Harry barely glanced at the man's suspicious, mottled face and said, 'Shh!'

'Shh!?' the other repeated him, disbelievingly. 'You'll get shh!, breaking in here! Now what's the score?'

Harry was trying desperately to hang on to the diminishing ethereal echo of ... a cry for help? Was that what it had been? 'Look,' he told the very untypical clerk, 'be quiet a minute, will you?' He tried to push by him.
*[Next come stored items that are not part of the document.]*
/-- The command of a store to exactly 0x2000: the low byte 0x41, 0x42 or 0x43; any other is no command (rule R67). -/
def State.command (s : State) (pa : Word) (v : Word) : State :=
  { s with
    exitRequested := s.exitRequested || (isCtrl pa && byteOf v 0 == 0x41#8)
    mmioPending :=
      if isCtrl pa && byteOf v 0 == 0x42#8 then some .timestamp
      else if isCtrl pa && byteOf v 0 == 0x43#8 then some .random
      else s.mmioPending }

/-- `DevWrite`: the bytes, then the VGA event, then the command (rule R75). -/
def devWrite (pa : Word) (n : Width) (v : Word) (s : State) : State :=
  ((s.writeMem pa n v).emitVga pa n v).command pa v

/-! ### The cached access path (rules R69 to R71, R104 to R113) -/

/-- The kind that an access's issuer gives it (rule R113). -/
inductive AccessKind where
  | load
  | store
  | fetch
  | walk
  | vector
deriving DecidableEq, Repr

/-- The cache counters of a read: only kind `load` counts (rule R113). -/
def countRead (kind : AccessKind) (isHit : Bool) (s : State) : State :=
  match kind with
  | .load =>
    { s with stats :=
      { s.stats with
        cacheReads := s.stats.cacheReads + 1
        cacheReadHits := s.stats.cacheReadHits + (if isHit then 1 else 0) } }
  | _ => s

/-- The cache counters of a write: every `CacheWrite` is of kind `store` (rule R113), the two frame writes of trap entry
included. 90_conflicts.md C8 says otherwise of those two; the model follows R113 (DESIGN CHOICE, log entry 19). -/
def countWrite (isHit : Bool) (s : State) : State :=
  { s with stats :=
    { s.stats with
      cacheWrites := s.stats.cacheWrites + 1
      cacheWriteHits := s.stats.cacheWriteHits + (if isHit then 1 else 0) } }

/-- The cache's set replaced. -/
def State.putSet (s : State) (i : BitVec 5) (cs : CacheSet) : State := { s with cache := s.cache.putSet i cs }

/-- A read hit in way `w`: Touch (rule R105). -/
def State.touchWay (s : State) (i : BitVec 5) (w : Fin 4) : State := s.putSet i ((s.cache.setAt i).touch w)

/-- Whether the victim of set `i` must be written back: valid and dirty (rule R105). -/
def State.victimDirty (s : State) (i : BitVec 5) : Bool :=
  ((s.cache.setAt i).way (s.cache.setAt i).victim).valid && ((s.cache.setAt i).way (s.cache.setAt i).victim).dirty

/-- The write-back of the victim of set `i`, where it is needed (rule R105). -/
def State.writeBackVictim (s : State) (i : BitVec 5) : State :=
  { s with
    mem :=
      if s.victimDirty i then
        s.mem.writeBlock ((s.cache.setAt i).way (s.cache.setAt i).victim).tag i
          ((s.cache.setAt i).way (s.cache.setAt i).victim).data
      else s.mem }

/-- The block of `tag` and set `i` read from memory into the victim way, which is touched (rule R105). -/
def State.installBlock (s : State) (tag : BitVec 21) (i : BitVec 5) : State :=
  s.putSet i
    (CacheSet.touch
      ((s.cache.setAt i).setWay (s.cache.setAt i).victim
        (((s.cache.setAt i).way (s.cache.setAt i).victim).install tag (s.mem.readBlock tag i)))
      (s.cache.setAt i).victim)

/-- The state after a read miss: the victim written back where it is dirty, then the block installed (rule R105). -/
def State.fillBlock (s : State) (pa : Word) : State :=
  (s.writeBackVictim (cacheIndex pa)).installBlock (cacheTag pa) (cacheIndex pa)

/-- The latency of a read miss: 100, and 100 more for a dirty victim (rules R105, R108). -/
def State.missLatency (s : State) (i : BitVec 5) : Nat := latMiss + (if s.victimDirty i then latWriteback else 0)

/-- `CacheRead` (rule R105): a hit touches its way, a miss fills the victim way and answers from it. -/
def cacheRead (kind : AccessKind) (pa : Word) (n : Width) (s : State) : Timed Word :=
  let i := cacheIndex pa
  let cs := s.cache.setAt i
  match cs.hit (cacheTag pa) with
  | some w => ⟨(cs.way w).readValue pa n, latHit, countRead kind true (s.touchWay i w)⟩
  | none =>
    let s' := s.fillBlock pa
    ⟨((s'.cache.setAt i).way cs.victim).readValue pa n, s.missLatency i, countRead kind false s'⟩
'Why you - !' Blotches of angry red appeared on the man's jowly cheeks. 'A conman and thief, right? I recognize your voice. It was you on the 'phone - right. Well, you picked the wrong man this time, thief!' He grabbed Harry by the lapels and looked as if he was going to butt him in the face.

The Necroscope continued to concentrate on the cry, and at the same time reached out and caught his assailant by the throat. With one huge hand he held him at bay, choking, and with the other he reached up and took off his dark spectacles. The clerk saw his eyes and choked all the more, and commenced windmilling his arms as Harry shoved him effortlessly backwards, driving him across the floor. Finally the clerk's legs hit the edge of his desk and he sat down in a plastic paper tray, shattering it with his fat backside.

Still Harry held him, and still he listened for a repeat performance of the cry. But it was gone now, probably disappeared for ever.

Harry felt anger expanding inside him - felt frustrated, cheated - and his hand on the clerk's windpipe was like iron. His nails bit into the man's flesh as if it were putty, and Harry knew that if he wanted to he could crush his Adam's apple and tear his throat out all in one. What's more, the thing inside was urging him to do it, do it!